Molecular basis of liver fibrosis

Autores/as

  • Pilar Rodríguez-Martín Centro Andaluz de Biología Molecular y Medicina Regenerativa (CABIMER), Avda. Americo Vespucio s/n. Parque Científico y Tecnológico Cartuja, 41092, Sevilla, España
  • Noelia Arroyo-De Alba Centro Andaluz de Biología Molecular y Medicina Regenerativa (CABIMER), Avda. Americo Vespucio s/n. Parque Científico y Tecnológico Cartuja, 41092, Sevilla, España
  • Anabel Rojas Centro Andaluz de Biología Molecular y Medicina Regenerativa (CABIMER), Avda. Americo Vespucio s/n. Parque Científico y Tecnológico Cartuja, 41092, Sevilla, España

Palabras clave:

liver fibrosis; gata4; hif2α; hepatic stellate cells

Resumen

Motivation: Liver fibrosis is the result of an exacerbated scarring response after continuing damage of the tissue. (1). Hepatic stellate cells (HSCs) have been described as a key factor for this process. In the normal liver, HSCs remain quiescent and are only activated by an injury trigger (2). Previously, our group reported that GATA4 is a crucial factor for the maintenance of HSCs quiescence and the inhibition of fibrosis.  Therefore, unraveling the molecular pathways mediated by GATA4 could be useful for promoting fibrosis regression (3). In this project, we perform a lineage tracing assay in order to explore GATA4 expression during regeneration after inducing fibrosis with tetrachloride (CCl4) in mice. In addition, we study the potential transcriptional repression of Hif2α by GATA4, a mechanism that could explain, at least in part, the role of GATA4 in the inhibition of liver fibrosis.

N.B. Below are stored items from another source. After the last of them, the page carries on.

-- ==== Sys2Proof/Laws/PerInstr.lean ====
section
/-! SUPPORT. Decode and encode agree, constructor by constructor: the lemmas of the family RoundTrip. -/

namespace Sys2Proof.Laws.RoundTrip

/-- The word of a well-formed instruction is a 32-bit word that decodes to it; an event has no word. -/
def Statement (i : Instr) : Prop := i.illFormed = none → ∀ w, encode i = some w → w < 2 ^ 32 ∧ decode w = .ok i

theorem of_fields (i : Instr) (e : Nat) (he : encode i = some e) (hb : e < 2 ^ 32)
    (h : ∀ w, w = e → decodeFields w = .ok i) : Statement i := by
  intro hi w hw
  have := Option.some.inj (hw.symm.trans he)
  subst this
  refine ⟨hb, ?_⟩
  simp [decode, h w rfl, hi, bind, Except.bind, pure, Except.pure]

theorem of_none (i : Instr) (he : encode i = none) : Statement i := fun _ w hw => by simp [he] at hw

theorem layout1 (op : Nat) (x0 : BitVec 5) (x1 : BitVec 5) (x2 : BitVec 5) (h : op < 256) (w : Nat)
    (hw : w = put op 24 + put x0.toNat 19 + put x1.toNat 14 + put x2.toNat 9) :
    w < 2 ^ 32 ∧ w / 2 ^ 28 = op / 16 ∧ w / 2 ^ 24 % 16 = op % 16 ∧ fld w 19 5 = x0 ∧ fld w 14 5 = x1 ∧
    fld w 9 5 = x2 ∧ fnIs w 0 9 0 = .ok () := by
  have := x0.isLt
  have := x1.isLt
  have := x2.isLt
  simp only [put] at hw
  exact ⟨by omega, by omega, by omega, fld_eq _ _ _ (by omega), fld_eq _ _ _ (by omega), fld_eq _ _ _ (by omega), fnIs_ok _ _ _ _ (by omega)⟩

theorem layout2 (op : Nat) (x0 : BitVec 5) (x1 : BitVec 5) (x2 : BitVec 5) (h : op < 256) (w : Nat)
    (hw : w = put op 24 + put x0.toNat 19 + put x1.toNat 14 + put x2.toNat 9) :
    w < 2 ^ 32 ∧ w / 2 ^ 28 = op / 16 ∧ w / 2 ^ 24 % 16 = op % 16 ∧ fld w 19 5 = x0 ∧ fld w 14 5 = x1 ∧
    fld w 9 5 = x2 ∧ w / 2 ^ 0 % 2 ^ 9 = 0 := by
  have := x0.isLt
  have := x1.isLt
  have := x2.isLt
  simp only [put] at hw
  exact ⟨by omega, by omega, by omega, fld_eq _ _ _ (by omega), fld_eq _ _ _ (by omega), fld_eq _ _ _ (by omega), by omega⟩

theorem layout3 (op : Nat) (x0 : BitVec 5) (x1 : BitVec 5) (x2 : BitVec 5) (h : op < 256) (w : Nat)
    (hw : w = put op 24 + put x0.toNat 19 + put x1.toNat 14 + put x2.toNat 9 + 1) :
    w < 2 ^ 32 ∧ w / 2 ^ 28 = op / 16 ∧ w / 2 ^ 24 % 16 = op % 16 ∧ fld w 19 5 = x0 ∧ fld w 14 5 = x1 ∧
    fld w 9 5 = x2 ∧ w / 2 ^ 0 % 2 ^ 9 = 1 := by
  have := x0.isLt
  have := x1.isLt
  have := x2.isLt
  simp only [put] at hw
  exact ⟨by omega, by omega, by omega, fld_eq _ _ _ (by omega), fld_eq _ _ _ (by omega), fld_eq _ _ _ (by omega), by omega⟩

theorem layout4 (op : Nat) (x0 : BitVec 5) (x1 : BitVec 5) (x2 : BitVec 14) (h : op < 256) (w : Nat)
    (hw : w = put op 24 + put x0.toNat 19 + put x1.toNat 14 + x2.toNat) :
    w < 2 ^ 32 ∧ w / 2 ^ 28 = op / 16 ∧ w / 2 ^ 24 % 16 = op % 16 ∧ fld w 19 5 = x0 ∧ fld w 14 5 = x1 ∧
    fld w 0 14 = x2 := by
  have := x0.isLt
  have := x1.isLt
  have := x2.isLt
  simp only [put] at hw
  exact ⟨by omega, by omega, by omega, fld_eq _ _ _ (by omega), fld_eq _ _ _ (by omega), fld_eq _ _ _ (by omega)⟩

Methods: CCl4 injections were used to induce liver fibrosis in a mouse model with constitutive GFP expression in HSCs. Livers were extracted and analyzed by immunofluorescence right at the end of the treatment and after 4 weeks of recovery. A conserved Hif2α intronic region, which contains two putative GATA sites were cloned into the pGL3 luciferase reporter plasmid. Transient transfections experiments were performed using pGl3-Hif2α plasmid and a plasmid for Gata4 constitutive expression to study the potential transcriptional repression of Hif2 by GATA4.  Dual-Luciferase ® Reporter Assay System (Promega) was used for luciferase measurement.

Results: Preliminary results showed that reversion of activated HSCs to a quiescent state is accompanied by reactivation of GATA4 expression in mice recovering from CCl4 treatment. These results pointed to a crucial role of GATA4 for reversion of HSCs phenotype. On the other hand, 293T cells transfected with GATA4 expression plasmids showed reduced luciferase activity, which likely indicates a repression of Hif2α by GATA4 via the conserved GATA binding sites in the HIF2α enhancer region.

Conclusions: There is growing evidence that GATA4 not only orchestrates the preservation of normal tissue organization, but also actively contributes to fibrosis regression. Moreover, our work proposes genetical regulation of Hif2α by GATA4 could be decisive for this process.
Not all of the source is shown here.